I looked at the young lady with surprise. “No, it doesn’t. If the target thinks that we’ve got all day to talk with her, that’s a good thing. For a couple of reasons, but mainly because she knows she can’t just wait us out.” I reached across and tapped the edge of her notebook. “So, you listened to us yakking away. What did you learn?”
“Marilyn Zipoli is a most unhappy woman. I mean even before her husband’s death.”
“Indeed she is. With good reason. And that ain’t rocket science, swe
etheart. I want to hear astounding revelations and observations…things that crack the case before our very eyes.”
“No matter what I imagine-even something as farfetched as Marilyn Zipoli’s secret lover killing her husband-none of it squares with what Deputy Torrez has worked out about the murder weapon, or what we saw out at the crime scene.”
“Her ‘secret lover’?”
“Everyone has secrets, sir.”
Chapter Twenty-one
I might not have been able to wear out my passenger, but I’d done a fair number on myself. I’d talked with nervous, apprehensive folks long enough that if I kept it up, I’d be next. What I really wanted was a dark hidey-hole where the phone wouldn’t ring, where I could growl and prowl and ruminate, sheltered from the blistering, late afternoon sunshine. I could never guarantee the phone unless I unplugged the damn thing, but I could hope. A good green chile burrito grande at the Don Juan de Oñate would provide fuel for the rumination, gas for the prowling and growling.

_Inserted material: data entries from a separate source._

/-! ## The cause codes (R346) -/

/-- The code of a decode fault (R93). -/
def Cause.lenIllegal : BitVec 9 := 0x000
def Cause.majorIllegal : BitVec 9 := 0x001
def Cause.fnIllegal : BitVec 9 := 0x002
def Cause.fieldReserved : BitVec 9 := 0x003
def Cause.csrIllegal : BitVec 9 := 0x004
def Cause.csrReadonly : BitVec 9 := 0x005
def Cause.eretOutside : BitVec 9 := 0x007
def Cause.divTrap : BitVec 9 := 0x008
def Cause.brk : BitVec 9 := 0x009
def Cause.trap0 : BitVec 9 := 0x010
def Cause.misaligned : BitVec 9 := 0x020
def Cause.orderIllegal : BitVec 9 := 0x021
def Cause.scopeIllegal : BitVec 9 := 0x022
def Cause.paletteRange : BitVec 9 := 0x023
def Cause.foldForeignWrite : BitVec 9 := 0x024
def Cause.hostWindowDenied : BitVec 9 := 0x025
def Cause.landEmpty : BitVec 9 := 0x026
def Cause.landBusy : BitVec 9 := 0x027
def Cause.eccPad : BitVec 9 := 0x030
def Cause.eccPalette : BitVec 9 := 0x031
def Cause.eccVat : BitVec 9 := 0x032
def Cause.eccHbm : BitVec 9 := 0x033
def Cause.fetchS1 : BitVec 9 := 0x040
def Cause.fetchS2 : BitVec 9 := 0x041
def Cause.fetchExecDenied : BitVec 9 := 0x042
def Cause.fetchEcc : BitVec 9 := 0x043
def Cause.blockMagic : BitVec 9 := 0x060
def Cause.opIllegal : BitVec 9 := 0x061
def Cause.routeSrcIllegal : BitVec 9 := 0x062
def Cause.fuseIllegal : BitVec 9 := 0x063
def Cause.periodTooLong : BitVec 9 := 0x064
def Cause.islandOverlap : BitVec 9 := 0x065
def Cause.bankBusy : BitVec 9 := 0x066
def Cause.cellUnavailable : BitVec 9 := 0x067
def Cause.blockMalformed : BitVec 9 := 0x068
def Cause.cfgNoBlock : BitVec 9 := 0x069
def Cause.cfgOperandRange : BitVec 9 := 0x06A
def Cause.roundOutboundFull : BitVec 9 := 0x06B
def Cause.strmModeIllegal : BitVec 9 := 0x080
def Cause.strmBindingBusy : BitVec 9 := 0x081
def Cause.strmNotOpen : BitVec 9 := 0x082
def Cause.strmCounterZero : BitVec 9 := 0x083
def Cause.chnCorrupt : BitVec 9 := 0x084
def Cause.strmBarMask : BitVec 9 := 0x085
def Cause.strmPosRange : BitVec 9 := 0x086
def Cause.copyTierIllegal : BitVec 9 := 0x087
def Cause.copyRegionIllegal : BitVec 9 := 0x088
def Cause.chnRange : BitVec 9 := 0x089
def Cause.chnNotOpen : BitVec 9 := 0x08A
def Cause.satSticky : BitVec 9 := 0x0A0
def Cause.snan : BitVec 9 := 0x0A1
def Cause.tagBindConflict : BitVec 9 := 0x0C0
def Cause.tagCountUnderflow : BitVec 9 := 0x0C1
def Cause.tagRemoteDenied : BitVec 9 := 0x0C2
def Cause.foldNoWindow : BitVec 9 := 0x0C3
def Cause.foldExactFull : BitVec 9 := 0x0C4
def Cause.s1Invalid : BitVec 9 := 0x0E0
def Cause.s1WriteDenied : BitVec 9 := 0x0E1
def Cause.s2Fault : BitVec 9 := 0x0E2
def Cause.s2WalkFault : BitVec 9 := 0x0E3
def Cause.s2Abort : BitVec 9 := 0x0E4
def Cause.collapse : BitVec 9 := 0x0E5
def Cause.remotePage : BitVec 9 := 0x0E6
def Cause.keyMismatch : BitVec 9 := 0x100
def Cause.rankUnmapped : BitVec 9 := 0x101
def Cause.poisonReceived : BitVec 9 := 0x120
def Cause.orphanReturn : BitVec 9 := 0x121
def Cause.neighbourIsolated : BitVec 9 := 0x140
def Cause.selfIsolated : BitVec 9 := 0x141
def Cause.thermalTrip : BitVec 9 := 0x142
def Cause.queueCorrupt : BitVec 9 := 0x160
def Cause.gateTimeout : BitVec 9 := 0x161
def Cause.saveDeadlineMissed : BitVec 9 := 0x162
def Cause.launchFull : BitVec 9 := 0x163
def Cause.graphMalformed : BitVec 9 := 0x164
def Cause.frameBusy : BitVec 9 := 0x165
def Cause.packetMalformed : BitVec 9 := 0x166
def Cause.dieUnavailable : BitVec 9 := 0x167
def Cause.saveAreaFault : BitVec 9 := 0x168

/-! ## Metering and time -/

/-- The regions that are present: fused in, on a die that passed measurement (R32). -/
def State.presentDie (s : State) (d : Nat) : Bool := !(s.pkg.measured.contains (d, false))

/-- Ticks in a millisecond (R4). -/
def ticksPerMs : Nat := 1000000

/-- The place of a die's counts in a 1 ms window, by the number of the window (R149). -/
def meterKey (window die : Nat) : Nat := 4 * window + die

/-- Adds to the counters that a die's meter block keeps for a partition in a 1 ms window (R149, R150). -/
def State.meterIn (s : State) (p window d : Nat) (f : Counters → Counters) : State :=
  let k := meterKey window d
  s.modPart p (fun v => { v with meter := { v.meter with pend := spInsert v.meter.pend k (f (spGet {} v.meter.pend k)) } })

/-- Adds to the counters of the window that runs (R149, R150). -/
def State.meter (s : State) (p d : Nat) (f : Counters → Counters) : State := s.meterIn p (s.tick / ticksPerMs) d f
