-- ==== Sys2Proof/Machine/Copies.lean ====
section
/-!
DEFINITION. push, pull and pushn (R305, R306, R147), and the copy engine's work on a sector and on a bitmap bit (R307,
R308).
-/
namespace Sys2Proof.Machine

/-- Whether an address lies on the own-palette side for the tier rule (R306). -/
def palSide (va : Nat) : Bool := decide (0xFF0000000000 ≤ va) && decide (va < 0xFF1000000000)
/-- Whether an address lies in the rank window (R280). -/
def rankSide (va : Nat) : Bool := match tierOf va with | .rank _ _ => true | _ => false

/-- The copy instructions differ in their sides (R305). -/
inductive CopyKind
  | push | pull | pushn
  deriving DecidableEq, Repr

/-- The first side that breaks the tier rule of R305, if one does. -/
def tierBroken (kind : CopyKind) (src dst : Nat) : Option Nat :=
  match kind with
  | .push => if palSide src then none else some src
  | .pull => if palSide src || rankSide src then some src else if palSide dst then none else some dst
  | .pushn => if !(palSide src) then some src else if palSide dst then none else some dst

/-- Whether a palette side of a copy leaves the 2 MiB of a palette (R306). -/
def palSideBad (va len : Nat) : Bool :=
  (palSide va && decide (0xFF0000000000 + 0x200000 < va + len || 0xFF0000000000 + 0x200000 ≤ va)) ||
    (rankSide va && decide (0x200000 < (va - 0xFF2000000000) % 0x200000 + len))

/-- Puts a copy into the queue of the region's copy engine (R306). -/
def Region.enqueue (r : Region) (c : Copy) : Region :=
  { r with copies := r.copies ++ [{ c with index := r.copyIndex }], copyIndex := (r.copyIndex + 1) % 2 ^ 16, seq := r.seq.begun }

/-- push, pull and pushn at issue, in the order of R306; a rank entry is read after the region rule (R147). -/
def State.copyOp (s : State) (kind : CopyKind) (a b n : BitVec 5) (acq rel : Bool) (scope : Nat) (off : BitVec 32)
    (m : BitVec 5) (t : Nat) (region : Nat) (info : Word) : Out :=
  let src := (s.seq.gr a)
  let dst := s.seq.addr32 b off
  let len := s.seq.gr n
  let bm := s.seq.gr m
  if s.engineHeld s.cur then .next s.wait
  else match tierBroken kind src.toNat dst with
    | some v => .next (s.trap Cause.copyTierIllegal (BitVec.ofNat 64 v) info)
    | none =>
      let pl := (s.reg s.cur).place
      let sameDg := match pl, (s.reg region).place with
        | some x, some y => x.part == y.part && x.replay == y.replay && x.dg == y.dg
        | _, _ => false
      let entry := match tierOf dst, (s.owner s.cur).bind s.part? with
        | .rank i _, some v => some (i, spGet 0 v.ranks i)
        | _, _ => none
      if kind = .pushn ∧ sameDg = false then .next (s.trap Cause.copyRegionIllegal (BitVec.ofNat 64 dst) info)
      else if (match entry with | some (_, e) => !(rankValid e) | none => false) then .next (s.trap Cause.rankUnmapped (BitVec.ofNat 64 dst) info)
      else if !(aligned 32 src.toNat) then .next (s.trap Cause.misaligned src info)
      else if !(aligned 32 dst) then .next (s.trap Cause.misaligned (BitVec.ofNat 64 dst) info)
      else if !(aligned 32 len.toNat) then .next (s.trap Cause.misaligned len info)
      else if palSideBad src.toNat len.toNat then .next (s.trap Cause.paletteRange src info)
      else if palSideBad dst len.toNat then .next (s.trap Cause.paletteRange (BitVec.ofNat 64 dst) info)
      else if m != 0 && bm &&& 7 != 0 then .next (s.trap Cause.misaligned bm info)
      else if 16 ≤ (s.reg s.cur).copies.length then .next s.wait
      else
        let c : Copy :=
          { index := 0, src := src.toNat, dst := dst, len := len.toNat, bitmap := if m = 0 then none else some bm.toNat,
            tag := some t, acq := acq || entry.isSome, rel := rel || entry.isSome,
            scope := if entry.isSome then 6 else if acq || rel then regionScope scope else 1,
            region := region, rank := entry.map (fun e => e.2.toNat), part := (s.owner s.cur).getD 48 }
        .next ((s.modReg s.cur (fun r => r.enqueue c)).advance 12)

/-- push (R305). -/
def execPush (a b n : BitVec 5) (acq rel : BitVec 1) (scope k : BitVec 3) (off : BitVec 32) (m : BitVec 5) (t : BitVec 8)
    (s : State) : Out :=
  s.guarded k 12 fun s => s.copyOp .push a b n (acq == 1) (rel == 1) scope.toNat off m t.toNat s.cur
    (leadOf (.push a b n acq rel scope k off m t))
/-- pull (R305). -/
def execPull (a b n : BitVec 5) (acq rel : BitVec 1) (scope k : BitVec 3) (off : BitVec 32) (m : BitVec 5) (t : BitVec 8)
    (s : State) : Out :=
  s.guarded k 12 fun s => s.copyOp .pull a b n (acq == 1) (rel == 1) scope.toNat off m t.toNat s.cur
    (leadOf (.pull a b n acq rel scope k off m t))
/-- pushn; naming the own region it acts as push (R305). -/
def execPushn (a b n : BitVec 5) (acq rel : BitVec 1) (scope k : BitVec 3) (off : BitVec 32) (m : BitVec 5) (t : BitVec 8)
    (region : BitVec 8) (s : State) : Out :=
  s.guarded k 12 fun s =>
    s.copyOp (if region.toNat = s.cur then .push else .pushn) a b n (acq == 1) (rel == 1) scope.toNat off m t.toNat
      region.toNat (leadOf (.pushn a b n acq rel scope k off m t region))

/-! ## The copy engine -/

/-- The copy engine of region `r` as a party (R168). -/
def State.copyWho (s : State) (r : Nat) : Who := { part := (s.owner r).getD 48, region := some r, unit := 0xFE }

/-- Where byte `j` of a channel transfer lies in the ring (R310): header, slots, first slot. -/
def ringAddr (ring : Nat × Nat × Nat) (j : Nat) : Nat :=
  ring.1 + 0x40 + 64 * ((ring.2.2 + j / 64) % ring.2.1) + j % 64

/-- The source address of a sector. -/
def Copy.srcAddr (c : Copy) (sector : Nat) : Nat :=
  match c.chan, c.ring with
  | some (_, 1), some g => ringAddr g (32 * sector)
  | _, _ => c.src + 32 * sector

/-- The destination address of a sector. -/
def Copy.dstAddr (c : Copy) (sector : Nat) : Nat :=
  match c.chan, c.ring with
  | some (_, 0), some g => ringAddr g (32 * sector)
  | _, _ => c.dst + 32 * sector

/-- Replaces a copy in the queue. -/
def Region.setCopy (r : Region) (c : Copy) : Region :=
  { r with copies := r.copies.map (fun x => if x.index = c.index then c else x) }
/-- Removes a copy from the queue. -/
def Region.dropCopy (r : Region) (i : Nat) : Region := { r with copies := r.copies.filter (fun x => x.index != i) }
/-- A copy in the queue. -/
def Region.copy? (r : Region) (i : Nat) : Option Copy := r.copies.find? (fun x => x.index == i)

/-- A send behind one that has failed moves down to the slots from prod, and is copied there (R311). -/
def Copy.moveDown (c : Copy) (m : Nat) : Copy := { c with ring := c.ring.map (fun g => (g.1, g.2.1, g.2.2 - m)), done := [] }

/-- A copy leaves the queue at a fault: a send gives up its own slots, which prod does not pass. DESIGN CHOICE (log 115): the sends queued
behind it on its channel are copied into the slots from prod anew, since prod counts no slot that was not sent (R311). -/
def Region.giveUp (r : Region) (c : Copy) : Region :=
  match c.chan with
  | some (n, 0) =>
    let m := c.len / 64
    let before := r.copies.takeWhile (fun x => x.index != c.index)
    let behind := (r.copies.drop before.length).drop 1
    { r with
      copies := before ++ behind.map (fun x => if x.chan = c.chan then x.moveDown m else x)
      chans := r.chans.map (fun e => if e.num = n then { e with inflight := e.inflight - m } else e) }
  | _ => r.dropCopy c.index

/-- A copy stops at a fault: its cause is queued, and neither its release nor its tag takes place (R308); a send gives up its slots
(R311). -/
def State.copyFault (s : State) (r : Nat) (c : Copy) (cause : BitVec 9) (va : Nat) : State :=
  let s1 := s.modReg r (fun g => g.giveUp c)
  s1.queueCause r { cause := cause, fva := BitVec.ofNat 64 va, finfo := BitVec.ofNat 64 (0x80000000 + c.index) }

/-- Every armed tag of a region is evaluated when its copy engine writes a bitmap word (R325). -/
def State.evalArms (s : State) (r : Nat) : State :=
  ((s.reg r).tags.filter (fun e => e.2.arm.isSome)).foldl (fun st e => st.evalArm r e.1) s

/-- Sets bit `c` of a completion bitmap: a read and a write of its word (R294, R307). -/
def State.setBit (s : State) (w : Who) (r bitmap c : Nat) : State × Got Unit :=
  let va := bitmap + 8 * (c / 64)
  match s.readNum w va 8 with
  | (s1, .ok v) =>
    match s1.writeNum w va 8 (v ||| 2 ^ (c % 64)) with
    | (s2, .ok ()) => (s2.evalArms r, .ok ())
    | x => x
  | (s1, .fault k a) => (s1, .fault k a)
  | (s1, .held) => (s1, .held)

/-- The sectors of chunk `c` of a copy (R307). -/
def Copy.chunkSectors (c : Copy) (i : Nat) : List Nat :=
  (List.range 16).filterMap (fun j => if 32 * (16 * i + j) < c.len then some (16 * i + j) else none)

/-- The bytes of a push sector reach the palette of a region, live or saved, of a partition; otherwise they are
discarded (R147). -/
def State.landSector (s : State) (p r off : Nat) (bytes : List Byte) : State :=
  if s.owner r = some p then s.modMem (fun m => m.writeN (palBase r + off) bytes)
  else
    s.modPart p (fun v => { v with replays := v.replays.map (fun y => { y with dgs := y.dgs.map (fun d =>
      { d with saved := d.saved.map (fun l =>
          if l.region = r then { l with palette := (({ cells := l.palette } : Memory).writeN off bytes).cells } else l) }) }) })

/-- Writes a sector where it goes: another region's palette, the palette of a rank, or an address (R305, R147). -/
def State.writeSector (s : State) (r : Nat) (c : Copy) (sector : Nat) (bytes : List Byte) : State × Got Unit :=
  let va := c.dstAddr sector
  match c.rank with
  | some e =>
    let entry : Word := BitVec.ofNat 64 e
    let off := (va - 0xFF2000000000) % 0x200000
    if rankPackage entry = Config.packageId.toNat then (s.landSector c.part (rankRegion entry) off bytes, .ok ())
    else (s.sendFrame c.part r entry (.sector off bytes) (some c.index) [], .ok ())
  | none =>
    if palSide va && c.region != r then
      (s.modMem (fun m => m.writeN (palBase c.region + (va - 0xFF0000000000)) bytes), .ok ())
    else s.writeVA (s.copyWho r) va bytes

/-- Whether a copy leaves for another package, so that its sectors await acknowledgement (R147). -/
def Copy.remote (c : Copy) : Bool :=
  match c.rank with
  | some e => rankPackage (BitVec.ofNat 64 e) != Config.packageId.toNat
  | none => false

/-- The sectors of a copy that count for its bits: written, and acknowledged where that is awaited (R147, R307). -/
def Copy.settled (c : Copy) : List Nat := if c.remote then c.acked else c.done

/-- An access of a copy is held; a stage-2 fault that it raised pauses the whole copy (R167). -/
def State.copyHeld (s s1 : State) (r : Nat) (c : Copy) : State :=
  match s.raised s1 (s.copyWho r).part with
  | some n => s1.modReg r (fun g => g.setCopy { c with fault := some n })
  | none => s1

/-- Sets the oldest bit that is still to be set, if there is one (R307). -/
def State.copyBit (s : State) (r : Nat) (c : Copy) : State :=
  match c.bits, c.bitmap with
  | b :: bs, some m =>
    match s.setBit (s.copyWho r) r m b with
    | (s1, .ok ()) => s1.modReg r (fun g => g.setCopy { c with bits := bs })
    | (s1, .fault k a) => s1.copyFault r c k a
    | (s1, .held) => s.copyHeld s1 r c
  | _, _ => s

/-- After a sector has settled, the bit of its chunk is to be set when all its sectors have (R307). -/
def Copy.afterSector (c : Copy) (sector : Nat) : Copy :=
  let i := sector / 16
  if c.bitmap.isSome && (c.chunkSectors i).all (fun x => c.settled.contains x) then { c with bits := c.bits ++ [i] } else c

/-- Whether a push to a rank of another package waits for an earlier one of its region to the same rank, so that their sectors
arrive in issue order (R147). -/
def Region.behindPush (r : Region) (c : Copy) : Bool :=
  c.remote && (r.copies.takeWhile (fun x => x.index != c.index)).any (fun x => x.rank == c.rank && x.done.length != x.len / 32)

/-- The copy engine reads and writes one sector, then tries the bit it completes (R307). -/
def State.moveSector (s : State) (r : Nat) (c : Copy) (sector : Nat) : State :=
  if !c.bits.isEmpty then s.copyBit r c
  else if (s.reg r).behindPush c then s
  else if !(decide (32 * sector < c.len)) || c.done.contains sector then s
  else
    match s.readVA (s.copyWho r) (c.srcAddr sector) 32 with
    | (s1, .fault k a) => s1.copyFault r c k a
    | (s1, .held) => s.copyHeld s1 r c
    | (s1, .ok bytes) =>
      match s1.writeSector r c sector bytes with
      | (s2, .fault k a) => s2.copyFault r c k a
      | (s2, .held) => s1.copyHeld s2 r c
      | (s2, .ok ()) =>
        let c1 := { c with done := natInsert c.done sector }
        let c2 := if c1.remote then c1 else c1.afterSector sector
        (s2.modReg r (fun g => g.setCopy c2)).copyBit r c2

/-- A sector of a copy that is not paused at a stage-2 fault (R167). -/
def State.copySector (s : State) (r : Nat) (c : Copy) (sector : Nat) : State :=
  match s.pauseAt (s.copyWho r).part c.fault with
  | (s1, .go) => s1.moveSector r { c with fault := none } sector
  | (s1, .wait) => s1
  | (s1, .abort va) => s1.copyFault r c Cause.s2Abort va

/-- COPY_SECTOR (R307). -/
def execCopySector (r c sector : Nat) (s : State) : Out :=
  if r < 192 then
    match (s.reg r).copy? c with
    | none => .next s
    | some x => .next (s.copySector r x sector)
  else .fault .noSuchUnit

/-- Whether every sector has settled and every bit is set (R307). -/
def Copy.finished (c : Copy) : Bool := decide (c.settled.length = c.len / 32) && c.bits.isEmpty

end Sys2Proof.Machine
end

Dispatch accepted my out-of-service announcement without comment. I noticed no particular eagerness on Estelle Reyes’ part to finish her day, but I figured that she had her own thinking to do, including instructions to return in the morning for the dayshift with dispatcher T.C. Barnes. She’d had a hell of an introduction to Posadas County affairs, and dispatch would be a good change-up. Barnes was steady, happily married to Ethel, a young lady whose old-fashioned name had always tickled me. She was the only Ethel I knew. The two Barnes youngsters, Kit and Paul, enjoyed school to the point where I actually had an autographed Paul Barnes fingerpainting on my office wall, created nearly a decade ago. I’m sure the little kid had confused me for someone else-Santa Claus, maybe, but what the hell. The painting was a splash of color in an otherwise monotonous institutional scheme.
T.C. could be counted on to give the new hire a thorough orientation during his shift. He might not be entirely immune to having someone who looked like a damn movie star sitting at his elbow all day, but it would be a good test of his concentration.
By the time I finished my dinner and headed home, comfortably overfed and feeling sleepy, the village had settled into the evening.